Each record below must be retyped exactly, with nothing left out.
Content starts
/-! ## DMA (R504 to R513) -/

/-- R504 to R513: GO reads the descriptor once, activates a well-formed one and halts DMA on a malformed one; a burst of
the one ready channel copies its bytes between uncached control SRAM places, and the last one writes STATUS and ends
the chain; STOP ends a channel, CLRHALT clears the record, software requests set. -/
def Obligations.DmaMovesBlocks : Prop :=
  ∀ (c : BitVec 4) (d : Word) (ds : List Word) (s : State), s.on 21 = true → (∀ n, n < 0x3FE000 → s.mbxBlock n = none) →
    s.sramBad = [] → s.sramSoft = [] →
    let k := c.toNat
    let at_ := (s.reg (R.CH_DESC k)).toNat
    let word (i : Nat) : Word := BitVec.ofNat 32 (leNat ((List.range 4).map fun j => memGet s.sram (at_ - 0x18000000 + 4 * i + j)))
    let src := (ds.getD 0 0).toNat
    let dst := (ds.getD 1 0).toNat
    let len := (ds.getD 2 0).toNat
    let cur := (s.reg (R.CH_CUR k)).toNat + 28
    (s.b F.DMA_CTRL_EN = true → s.b F.DMA_STAT_HALTED = false → s.fbit F.DMA_STAT_ACTIVE k = false →
      0x18000000 ≤ at_ → at_ < 0x183FE000 → at_ % 32 = 0 →
      (∃ t, exec (.dmaGo c) s = .next t ∧
        if dBad at_ ((List.range 8).map word) then
          t.b F.DMA_STAT_HALTED = true ∧ t.f F.DMA_ERR_KIND = 5 ∧ t.f F.DMA_ERR_CH = k ∧ t.f F.DMA_STAT_ACTIVE = 0
        else t.fbit F.DMA_STAT_ACTIVE k = true ∧ t.dmaCh k = ⟨some ((List.range 8).map word), 0⟩ ∧
          t.reg (R.CH_CUR k) = BitVec.ofNat 32 at_ ∧ t.f (F.CH_REM_BYTES k) = wordFld (word 2) 23 0 ∧ t.sram = s.sram)) ∧
    (s.b F.DMA_CTRL_EN = false ∨ s.b F.DMA_STAT_HALTED = true ∨ s.fbit F.DMA_STAT_ACTIVE k = true →
      exec (.dmaGo c) s = .next s) ∧
    (s.fbit F.DMA_STAT_ACTIVE k = true → ∃ t, exec (.dmaStop c) s = .next t ∧ t.fbit F.DMA_STAT_ACTIVE k = false ∧
      t.dmaCh k = ⟨none, 0⟩ ∧ (∀ j, j ≠ k → t.dmaCh j = s.dmaCh j) ∧ t.sram = s.sram) ∧
    (∃ t, exec .dmaClrhalt s = .next t ∧ t.b F.DMA_STAT_HALTED = false ∧ t.reg R.DMA_ERR = 0 ∧
      OnlyRegs s t [R.DMA_STAT, R.DMA_ERR]) ∧
    (d.toNat < 2 ^ 16 → ∃ t, exec (.dmaSwreqWrite d) s = .next t ∧ OnlyRegs s t [R.DMA_SWREQ] ∧
      ∀ j, j < 16 → t.fbit F.DMA_SWREQ_REQ j = (s.fbit F.DMA_SWREQ_REQ j || d.getLsbD j)) ∧
    (s.b F.DMA_CTRL_EN = true → s.b F.DMA_STAT_HALTED = false → s.fbit F.DMA_STAT_ACTIVE k = true →
      (∀ j, j < 16 → j ≠ k → s.fbit F.DMA_STAT_ACTIVE j = false) → s.dmaCh k = ⟨some ds, 0⟩ →
      dBit ds 26 = false → dBit ds 27 = false → dBit ds 28 = false → dMode ds = 0 → dW ds 4 = 0 →
      src % 4 = 0 → dst % 4 = 0 → len % 4 = 0 → 0 < len → len ≤ 4 * dBeats ds →
      (∀ p ∈ [(src, len), (dst, len), (cur, 4)], 0x18000000 ≤ p.1 ∧ p.1 + p.2 ≤ 0x183FE000) → cur % 4 = 0 →
      cur + 4 ≤ dst ∨ dst + len ≤ cur → src + len ≤ dst ∨ dst + len ≤ src →
      ∃ t, exec .dmaBurst s = .next t ∧ t.fbit F.DMA_STAT_ACTIVE k = false ∧ t.dmaCh k = ⟨none, 0⟩ ∧
        (dBit ds 31 = true → t.fbit F.DMA_DONE_DONE k = true) ∧ t.dmaLast = k ∧
        (∀ x, x < len → memGet t.sram (dst - 0x18000000 + x) = memGet s.sram (src - 0x18000000 + x)) ∧
        (∀ x, x < 4 → memGet t.sram (cur - 0x18000000 + x) = BitVec.ofNat 8 ((2 ^ 31 + len) / 256 ^ x)) ∧
        ∀ x, (x + 0x18000000 < dst ∨ dst + len ≤ x + 0x18000000) → (x + 0x18000000 < cur ∨ cur + 4 ≤ x + 0x18000000) →
          memGet t.sram x = memGet s.sram x) ∧
    (s.b F.DMA_CTRL_EN = false ∨ s.b F.DMA_STAT_HALTED = true → exec .dmaBurst s = .next s)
Content ends
**Output of the task**
/-! ## DMA (R504 to R513) -/

/-- R504 to R513: GO reads the descriptor once, activates a well-formed one and halts DMA on a malformed one; a burst of
the one ready channel copies its bytes between uncached control SRAM places, and the last one writes STATUS and ends
the chain; STOP ends a channel, CLRHALT clears the record, software requests set. -/
def Obligations.DmaMovesBlocks : Prop :=
  ∀ (c : BitVec 4) (d : Word) (ds : List Word) (s : State), s.on 21 = true → (∀ n, n < 0x3FE000 → s.mbxBlock n = none) →
    s.sramBad = [] → s.sramSoft = [] →
    let k := c.toNat
    let at_ := (s.reg (R.CH_DESC k)).toNat
    let word (i : Nat) : Word := BitVec.ofNat 32 (leNat ((List.range 4).map fun j => memGet s.sram (at_ - 0x18000000 + 4 * i + j)))
    let src := (ds.getD 0 0).toNat
    let dst := (ds.getD 1 0).toNat
    let len := (ds.getD 2 0).toNat
    let cur := (s.reg (R.CH_CUR k)).toNat + 28
    (s.b F.DMA_CTRL_EN = true → s.b F.DMA_STAT_HALTED = false → s.fbit F.DMA_STAT_ACTIVE k = false →
      0x18000000 ≤ at_ → at_ < 0x183FE000 → at_ % 32 = 0 →
      (∃ t, exec (.dmaGo c) s = .next t ∧
        if dBad at_ ((List.range 8).map word) then
          t.b F.DMA_STAT_HALTED = true ∧ t.f F.DMA_ERR_KIND = 5 ∧ t.f F.DMA_ERR_CH = k ∧ t.f F.DMA_STAT_ACTIVE = 0
        else t.fbit F.DMA_STAT_ACTIVE k = true ∧ t.dmaCh k = ⟨some ((List.range 8).map word), 0⟩ ∧
          t.reg (R.CH_CUR k) = BitVec.ofNat 32 at_ ∧ t.f (F.CH_REM_BYTES k) = wordFld (word 2) 23 0 ∧ t.sram = s.sram)) ∧
    (s.b F.DMA_CTRL_EN = false ∨ s.b F.DMA_STAT_HALTED = true ∨ s.fbit F.DMA_STAT_ACTIVE k = true →
      exec (.dmaGo c) s = .next s) ∧
    (s.fbit F.DMA_STAT_ACTIVE k = true → ∃ t, exec (.dmaStop c) s = .next t ∧ t.fbit F.DMA_STAT_ACTIVE k = false ∧
      t.dmaCh k = ⟨none, 0⟩ ∧ (∀ j, j ≠ k → t.dmaCh j = s.dmaCh j) ∧ t.sram = s.sram) ∧
    (∃ t, exec .dmaClrhalt s = .next t ∧ t.b F.DMA_STAT_HALTED = false ∧ t.reg R.DMA_ERR = 0 ∧
      OnlyRegs s t [R.DMA_STAT, R.DMA_ERR]) ∧
    (d.toNat < 2 ^ 16 → ∃ t, exec (.dmaSwreqWrite d) s = .next t ∧ OnlyRegs s t [R.DMA_SWREQ] ∧
      ∀ j, j < 16 → t.fbit F.DMA_SWREQ_REQ j = (s.fbit F.DMA_SWREQ_REQ j || d.getLsbD j)) ∧
    (s.b F.DMA_CTRL_EN = true → s.b F.DMA_STAT_HALTED = false → s.fbit F.DMA_STAT_ACTIVE k = true →
      (∀ j, j < 16 → j ≠ k → s.fbit F.DMA_STAT_ACTIVE j = false) → s.dmaCh k = ⟨some ds, 0⟩ →
      dBit ds 26 = false → dBit ds 27 = false → dBit ds 28 = false → dMode ds = 0 → dW ds 4 = 0 →
      src % 4 = 0 → dst % 4 = 0 → len % 4 = 0 → 0 < len → len ≤ 4 * dBeats ds →
      (∀ p ∈ [(src, len), (dst, len), (cur, 4)], 0x18000000 ≤ p.1 ∧ p.1 + p.2 ≤ 0x183FE000) → cur % 4 = 0 →
      cur + 4 ≤ dst ∨ dst + len ≤ cur → src + len ≤ dst ∨ dst + len ≤ src →
      ∃ t, exec .dmaBurst s = .next t ∧ t.fbit F.DMA_STAT_ACTIVE k = false ∧ t.dmaCh k = ⟨none, 0⟩ ∧
        (dBit ds 31 = true → t.fbit F.DMA_DONE_DONE k = true) ∧ t.dmaLast = k ∧
        (∀ x, x < len → memGet t.sram (dst - 0x18000000 + x) = memGet s.sram (src - 0x18000000 + x)) ∧
        (∀ x, x < 4 → memGet t.sram (cur - 0x18000000 + x) = BitVec.ofNat 8 ((2 ^ 31 + len) / 256 ^ x)) ∧
        ∀ x, (x + 0x18000000 < dst ∨ dst + len ≤ x + 0x18000000) → (x + 0x18000000 < cur ∨ cur + 4 ≤ x + 0x18000000) →
          memGet t.sram x = memGet s.sram x) ∧
    (s.b F.DMA_CTRL_EN = false ∨ s.b F.DMA_STAT_HALTED = true → exec .dmaBurst s = .next s)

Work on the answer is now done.